Task details:
Nothing outside the range below should be printed. Output exactly the lines from the line with "let i := table * 64 + k" to the line with "maintenance clock. -/", both included.

(Saved data entries)
/-- The pipe waits on the table store: a deferred lookup, or 256 outstanding requests (R335). -/
def State.tableWait (s : State) (requester : Nat) : Bool :=
  decide (256 ≤ s.outstanding requester) ||
    s.tables.reqs.any fun q => q.requester == requester && q.deferredAt.isSome && q.servedTick.isNone

/-- A slot of the pipe can take a packet now. -/
def State.slotReady (s : State) (pipe : Nat) : Bool :=
  s.worked && s.sliceLive (pipe / 4) && !s.pipeRetired pipe && decide (s.slotsUsed pipe < 2) && !s.stageAHigh pipe
    && decide (s.outstanding pipe < 256)

/-- A cloister packet is ready for this pipe. -/
def State.cloisterWaits (s : State) (pipe : Nat) : Bool :=
  s.pk.cloisterQ.any fun pid =>
    match s.pkt pid with | some p => s.ingressPipe p.port == pipe && p.cells.all (·.written) | none => false

/-- The oldest injected frame that waits for this pipe, from the tick after the Belvedere handed it over on (R18, R365). -/
def State.injectFor (s : State) (pipe : Nat) : Option Nat :=
  s.pk.injectQ.find? fun pid =>
    match s.pkt pid with | some p => s.ingressPipe p.port == pipe && decide (p.entered < s.tickStamp) | none => false

/-- The pipe's next slot is an injected frame's in any case: the 255 before it were not (R365). -/
def State.injectDue (s : State) (pipe : Nat) : Bool :=
  (s.injectFor pipe).isSome && decide ((s.slotNo pipe).2 + 255 ≤ (s.slotNo pipe).1)

/-! ## A packet's parse, keys and search -/

/-- What a key sees that launches with the headers `hs` resolved: the metadata block shows no more (R109, R111). -/
def keyCtx (p : Pkt) (hs : List (Nat × Nat × Nat)) : KeyCtx :=
  { frame := p.bytes, headers := hs
    info := metaBytes { p with headers := hs, parseErr := if hs.length < p.headers.length then 0 else p.parseErr } 0 0 }

/-- Slot number of a lookup among a packet's results: exact-match 0-7, LPM 8-9. -/
def lookupSlot (em : Bool) (idx : Nat) : Nat := if em then idx else 8 + idx

/-- One key launched (R111, R153, R154). -/
def State.launch (s : State) (pid : Nat) (p : Pkt) (l : Launch) : State :=
  let k := keyCtx p (l.headers p.headers)
  if l.em then
    match (s.emProfile l.prof).lookups[l.idx]? with
    | none => s
    | some u =>
      let direct := (s.table u.table).rcd.kind == 1
      let kind := if direct then
          LookupKind.direct u.table (keyOf k (u.extracts.take 2)) false
        else LookupKind.search u.table
          (BitVec.ofNat 320 (keyOf k (u.extracts.take (if (s.table u.table).rcd.width = 2 then 20 else 8)))) u.learn
      s.addReq { newReq p.pipe pid kind with slot := lookupSlot true l.idx, gen := l.gen, old := l.old, replay := l.replay
                                             fwd := u.fwd, prio := u.prio }
  else
    match (s.lpmProfile l.prof)[l.idx]? with
    | none => s
    | some u =>
      match lpmAddress k u with
      | some a => s.addReq { newReq p.pipe pid (.lpm u.family (lpmVrf k u) a) with
                             slot := lookupSlot false l.idx, gen := l.gen, old := l.old, replay := l.replay, fwd := u.fwd
                             prio := u.prio }
      | none => if l.old then s else s.bump .lpmMisses u.family

/-- The ingress search of a packet, its action and counter (R113 to R117, R161). -/
def State.ingressSearch (s : State) (pid : Nat) : State :=
  match s.pkt pid with
  | none => s
  | some p =>
    if p.clsProf = 0 then s
    else match s.classify (p.pipe / 4) 0 p.clsProf p.version (keyCtx p p.headers) with
      | .none => s.bump .clsNoMatch p.pipe
      | .trap addr =>
        (s.putPkt pid (some { p with poisonTrap := true })).tablePoison addr
      | .rule _ r =>
        let s := s.putPkt pid (some { p with action := some r.action })
        if bit r.action 83 then s.countFor pid p (fld r.action 82 63, p.frameLen) else s

/-- The parse of a packet, its launches and its search. -/
def State.parsePkt (s : State) (pid : Nat) : State :=
  match s.pkt pid with
  | none => s
  | some p =>
    let r := s.parse p.version p.bytes
    let run := p.tag.isSome
    let q := s.plan r run
    let s := if r.err = 0 then s else s.bump .parseErr (p.pipe * 8 + r.err)
    let s := if run && decide (0 < q.gen) then s.bump .runaheadReplay p.pipe else s
    let s := if run && q.late.isSome then s.bump .runaheadHold p.pipe else s
    let p := { p with headers := r.headers, parseErr := r.err, clsProf := r.cls, emProf := q.em, lpmProf := q.lpm
                      gen := q.gen, emSet := if q.em = 0 then EmProf.init else s.emProfile q.em
                      lpmSet := if q.lpm = 0 then [] else s.lpmProfile q.lpm }
    let s := s.putPkt pid (some p)
    let s := (s.launches r q).foldl (fun s l => s.launch pid p l) s
    s.ingressSearch pid
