/-! ## TURNSTILE_GRANT -/

/-- The granted access. -/
def State.runMaint (s : State) (r : MaintReq) : State :=
  match r.op with
  | .armRead e u b => s.readArm r.store r.bank e u b
  | .armWrite e st c => s.landArm r.store r.bank e st c
  | .armCounter e p c => s.rmwArm e p c
  | .patinaRead t k => (s.patinaReadAt t r.bank k).passEnd t
  | .patinaClear t k c tag at? => (s.patinaClearAt t r.bank k c tag at?).passEnd t
  | .scrub f => (s.perfCount 0x103 0 1).scrubAt r.store r.bank f
  | .dmaWrite j l k im => s.landDma r.bank j l k im
  | .dmaRead j k =>
    let slots := (List.range 4).map fun i =>
      setFld (s.emSlot (emIndex r.bank k i)).bits 254 254 (b2n (s.emHit (emIndex r.bank k i)))
    let bad := ((List.range 4).find? fun i => (s.emSlot (emIndex r.bank k i)).poison).map fun i =>
      faultAddr 1 r.bank (k * 4 + i)
    s.jobStep j fun x => { x with acc := x.acc ++ [(k, slots)], poisonAt := if x.poisonAt.isNone then bad else x.poisonAt }
  | .cmdWrite j k i im => s.landDirect r.bank j k i im
  | .cmdRead j _ => s.jobStep j fun x => x
  | .cmdPair j p => s.landPair j p

/-- A bank whose contents are being copied: its maintenance clocks go to the copy (R426). -/
def State.copying (s : State) (store bank : Nat) : Bool :=
  s.faults.spareJobs.any fun j => j.store == store && j.bank == bank && j.switchAt.isNone

/-- The Turnstile's choice and the access it grants (R165, R166). -/
def State.grant (s : State) (store bank : Nat) : State :=
  let heads := s.heads store bank
  match s.winner heads with
  | none => s
  | some w => (((s.draw.passOver store bank w heads).starve store bank).bump .turnstileGrants w.cls).runMaint w

/-- TURNSTILE_GRANT (R165): one maintenance cycle of one bank. `writeBack` says that the cycle is ECC write-back's. -/
def execTurnstileGrant (store bank : Nat) (writeBack : Bool) (s : State) : Host.Outcome State Fault Refusal :=
  onUnit (decide (bank < numBanks store)) bank
    (if !s.maintClock || s.grantedAt (bankKey store bank) == some s.now then s
     else
       match s.backFor store bank with
       | some a => if writeBack then (s.writeBack a).putGrantedAt (bankKey store bank) (some s.now) else s
       | none => if writeBack || s.copying store bank then s else s.grant store bank)

/-! ## STASH_WRITE (R175) -/

/-- The next write of a stash: one made ahead after a commit, else in arrival order (R175, R383). -/
def State.nextStash (s : State) (table : Nat) : Option StashWrite :=
  match s.tables.stashWrites.find? fun w => w.table == table && w.ahead with
  | some w => some w
  | none => s.tables.stashWrites.find? fun w => w.table == table

/-- A stash compare-and-clear: candidates whose hit bit is set again stay (R169, R179). -/
def State.stashPatina (s : State) (table : Nat) (cands : List Nat) : State :=
  let w := if (s.table table).rcd.width = 2 then 2 else 1
  let die := cands.filter fun k => agedSlot table (s.stashSlot (table * 64 + k)).bits && !s.stashHitAny (table * 64 + k)
  die.foldl (fun t k =>
    let t := (List.range w).foldl (fun t j => t.landStash s table (k + j) 0 .clear) t
    t.aged table (s.stashSlot (table * 64 + k)).bits (s.stashSlot (table * 64 + k + 1)).bits w) s

/-- The hit bit of an entry that leaves the stash goes to the copy that remains in a bank (R170). -/
def State.mergeStash (s base : State) (table k : Nat) (new : BitVec 256) : State :=
  let i := table * 64 + k
  let old := (base.stashSlot i).bits
  if slotValid new || !slotValid old || slotHalf old || !base.stashHitAny i then s
  else
    let key := slotsKey (base.table table).rcd.width old (base.stashSlot (i + 1)).bits
    match (base.places table key).find? fun l => match l with | .em n => (base.emSlot n).bits == old | .stash _ => false with
    | some (.em n) => s.putEmHit n true
    | _ => s

def State.landStashOp (s : State) (w : StashWrite) : State :=
  match w.op with
  | .arm e ws c =>
    (ws.foldl (fun t x => (t.landStash s w.table x.1 x.2.1 x.2.2).mergeStash s w.table x.1 x.2.1) s).memDone e false c
  | .patina cands => (s.stashPatina w.table cands).passEnd w.table

/-- STASH_WRITE (R175): one write of the stash in a maintenance clock. -/
def execStashWrite (table : Nat) (s : State) : Host.Outcome State Fault Refusal :=
  onUnit (decide (table < 32)) table
    (if s.maintClock && s.stashAt table != some s.now then
       match s.nextStash table with
       | none => s
       | some w =>
         ({ s with tables := { s.tables with stashWrites := s.tables.stashWrites.erase w
                                             stashAt := s.tables.stashAt.set none table (some s.now) } }.landStashOp w).stashLevel table
     else s)

end Sys2Proof.Machine
end

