/-- A point takes effect (R446). -/
def State.applyPoint (s : State) (new cause : Nat) : State :=
  if new = s.power.op then s else { s with power := { s.power with op := new, cause := cause } }

/-- A faster point (R444, R445): its higher voltage is written first; with an equal or a lower one it takes effect at the
boundary R20 gives. -/
def State.planFaster (s : State) (p : Nat × Nat) : State :=
  let code := castOf p.1 s.power.band
  if s.power.avsFault.isSome then s
  else if s.voltageCode < code then s.avsStart code (some p)
  else
    match s.power.avs with
    | some w => if w.code = code then { s with power.avs := some { w with point := some p } }
                else s.schedule [] (.opPoint p.1 p.2)
    | none => s.schedule [] (.opPoint p.1 p.2)

/-- The demands have changed: a move to the point demanded, at once where the change is at its own boundary and the point
is slower (R444, R446). -/
def State.planPoint (s : State) (atBoundary : Bool) : State :=
  let p := s.wanted
  if s.plannedPoint.getD s.power.op = p.1 then s
  else
    let t := { s.dropPlans with power.causeW := s.avgW }.draw
    if p.1 = t.power.op then t
    else if p.1 < t.power.op then t.planFaster p
    else if atBoundary then t.applyPoint p.1 p.2 else t.schedule [] (.opPoint p.1 p.2)

/-- The code that the present or the coming faster point needs. -/
def State.neededCode (s : State) : Nat := castOf (min s.power.op (s.plannedPoint.getD s.power.op)) s.power.band

/-- One write for what a boundary has changed, the lower voltage in tick 0 of the change epoch (R444); none while a failed
write holds the voltage (R445). -/
def State.settleVoltage (s : State) : State :=
  if s.power.avsFault.isSome || s.neededCode == s.voltageCode then s
  else s.avsStart s.neededCode (s.power.avs.bind fun w => w.point)

/-- The new temperature band (R443). -/
def newBand (old tj : Nat) : Nat :=
  let up := b2n (decide (40 ≤ tj)) + b2n (decide (65 ≤ tj)) + b2n (decide (85 ≤ tj))
  let down := b2n (decide (37 ≤ tj)) + b2n (decide (62 ≤ tj)) + b2n (decide (82 ≤ tj))
  if old < up then up else if down < old then down else old

/-- The epoch's readings at its boundary: energy, EPOCH_W, the window, TJ_MAX and the band (R443, R448, R456). The epoch
that ended is `ended`. -/
def State.takeReadings (s : State) (r : Readings) (ended : Nat) : State :=
  let p := s.power
  let w := if p.windowFrom ≤ ended then ((r.laneW, r.restW) :: p.window).take (windowN p.windowMs) else p.window
  { s.coolPin r.tj with
           clock.last := r
           power := { p with energy := (p.energy + r.microJ) % 2 ^ 64, epochW := r.laneW + r.restW, window := w
                             tjMax := r.tj, band := newBand p.band r.tj } }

Task result:
  let i := table * 64 + k
  let old := (base.stashSlot i).bits
  if slotValid new || !slotValid old || slotHalf old || !base.stashHitAny i then s
  else
    let key := slotsKey (base.table table).rcd.width old (base.stashSlot (i + 1)).bits
    match (base.places table key).find? fun l => match l with | .em n => (base.emSlot n).bits == old | .stash _ => false with
    | some (.em n) => s.putEmHit n true
    | _ => s

def State.landStashOp (s : State) (w : StashWrite) : State :=
  match w.op with
  | .arm e ws c =>
    (ws.foldl (fun t x => (t.landStash s w.table x.1 x.2.1 x.2.2).mergeStash s w.table x.1 x.2.1) s).memDone e false c
  | .patina cands => (s.stashPatina w.table cands).passEnd w.table

/-- STASH_WRITE (R175): one write of the stash in a maintenance clock. -/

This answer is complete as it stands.